If life had occurred on a completely different world, with different temperatures, gravity and topography then it is a no brainer that flora and fauna must have evolved differently- whether plant. fish, amphibian, reptile or mammal. And if that other world had a completely different chemical composition, so would any higher life, assuming it was even possible to extend the algorithmic processes that far - as seen in Fig. 2. All life on Earth is carbon-based, but that wouldn't be the case elsewhere. Life forms could be silicon-based or iron-based or anything else at all.

 A further thought:  consider that 95 percent of the universe (mainly as dark matter, dark energy) is not perceptible by our senses or technology then it's most likely that's where the actual aliens are-  and explains why we haven't found any meeting our demands for existence yet.
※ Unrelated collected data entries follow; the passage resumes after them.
/-- R180, R81 (d): every refused command is a next state in which nothing changed but the answer, which says that it was
refused (log 7); command code 7, which is no instruction, is refused by the step. -/
def Obligations.RefusedCommandsChangeNothing : Prop :=
  (∀ (i : Instr) (s : State),
    ((∃ r v, i = .cfgwr r v ∧ (s.hw.phase ≠ .idle ∨ 16 ≤ r)) ∨
      (∃ r, i = .cfgrd r ∧ 18 ≤ r) ∨
      (i = .build ∧ s.hw.phase ≠ .idle) ∨
      (∃ b o m, i = .produce b o m ∧ (s.hw.phase ≠ .run ∨ (b.getD s.buf).length < o + m)) ∨
      (i = .format ∧ s.hw.phase ≠ .run) ∨
      (∃ c, i = .fail c ∧ c ≠ 2 ∧ c ≠ 3)) →
    ∃ why, exec i s = .next { s with resp := .refused why }) ∧
  (∀ (s : State) (args : Args) (rest : List Request), s.queue = .cmd 0b111#3 args :: rest →
    ∃ why, step s = .next { s with queue := rest, resp := .refused why })

/-- R20, R58, R34: one stage step writes its own record and its own element of the buffer, and nothing else of `S` or of
the buffer; the waveshapers write no record (R32). -/
def Obligations.StagesOwnTheirRecords : Prop :=
  ∀ (s t : State) (a : Nat) (i : Instr),
    i ∈ [Instr.reverb a, .distortion a, .bassboost a, .overdrive a, .distance a] → exec i s = .next t →
    (∀ b, b ≠ a → t.buf.getD b fZero = s.buf.getD b fZero) ∧ t.buf.length = s.buf.length ∧
    t.src = s.src ∧ t.queue = s.queue ∧ t.dec = s.dec ∧ t.impl = s.impl ∧
    (i = .reverb a → t.hw = { s.hw with rv := t.hw.rv }) ∧
    (i = .distortion a → t.hw = s.hw) ∧
    (i = .bassboost a → t.hw = { s.hw with bb := t.hw.bb }) ∧
    (i = .overdrive a → t.hw = s.hw) ∧
    (i = .distance a → t.hw = { s.hw with ds := t.hw.ds })

/-- R180, R187: from every state that meets the invariant every instruction completes with a next state, but for a
`CFGWR` in `IDLE` of a value that is not of the register's type (D27 (4); log 15). -/
def Obligations.EveryCommandCompletes : Prop :=
  ∀ (s : State) (i : Instr), s.Inv →
    (∀ r v, i = .cfgwr r v → s.hw.phase = .idle → r ≤ 15 → v.fits r = true) →
    ∃ t, exec i s = .next t

/-- R21, R22, R25, R28, R37, R120, R162: every step keeps the invariant: a fault code exactly in `FAULT`; no chain in
`IDLE`; a record exactly for each stage of the mask; cursors inside delay memories of 1 to `DEPTH_MAX` elements that
keep their canonical form; finite latched factors. -/
def Obligations.InvariantKeptByEveryStep : Prop :=
  ∀ s t : State, s.Inv → step s = .next t → t.Inv

/-- The machine right after reset meets the invariant (R37). -/
def Obligations.ResetStateMeetsInvariant : Prop :=
  State.reset.Inv

/-! ### Statements added after the first review -/

/-- R204: a run begins with `RESET`, whatever was before it, with no output; it has ended, and stays ended, when a `PRODUCE`
in `RUN` has returned 0 or the phase is `FAULT`; its output grows by exactly the samples of each `PRODUCE` that returned
some, and by nothing at any other command, refused ones included; in `FAULT` nothing more is handed over. -/
def Obligations.RunEndsAndOutput : Prop :=
  (∀ (s : State) (cmds : List Instr) (r : Run),
    ∃ t, exec .reset s = .next t ∧ runCommands (.reset :: cmds) s r = runCommands cmds t Run.begin) ∧
  (∀ (i : Instr) (s t : State) (r : Run), isHostCommand i = true → i ≠ .reset → exec i s = .next t →
    ((r.note i t).ended = true ↔
      r.ended = true ∨ ((∃ b o m, i = .produce b o m) ∧ s.hw.phase = .run ∧ t.resp = .count 0) ∨ t.hw.phase = .fault) ∧
    (∀ b o m n, i = .produce b o m → t.resp = .count n →
      (r.note i t).output = r.output ++ (t.buf.drop o).take n ∧ (r.note i t).output.length = r.output.length + n) ∧
    ((∀ b o m n, i = .produce b o m → t.resp ≠ .count n) → (r.note i t).output = r.output)) ∧
  (∀ (cmds : List Instr) (s t : State) (r r' : Run), WithinRun cmds → runCommands cmds s r = some (t, r') →
    (r.ended = true → r'.ended = true) ∧ (∃ more, r'.output = r.output ++ more) ∧
    (s.hw.phase = .fault → r'.output = r.output))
The main problem we have in regard to  processing (or searching for)  alien life is that our assumptions -  like those of Conway Morris - are way too anthropomorphic. Thus, a physicist like Michio Kaku could - in an appearance on CBS Morning some 5 moths ago-   essentially dismiss actual aliens piloting the UFOs reported by military pilots, e.g.  

 https://youtu.be/Ce6ZevfbIK0

 because the "dramatic changes in acceleration would have been too much to survive".    But Prof. Kaku makes such assertions precisely because he is assuming human-like aliens with the exact same biological peculiarities and limits as terrestrial humans.

I just think this is a huge error, for him as well as Conway Morris - to assume any  human biological or biochemical aspects -  in putative  "thought experiments" concerning extraterrestrial life.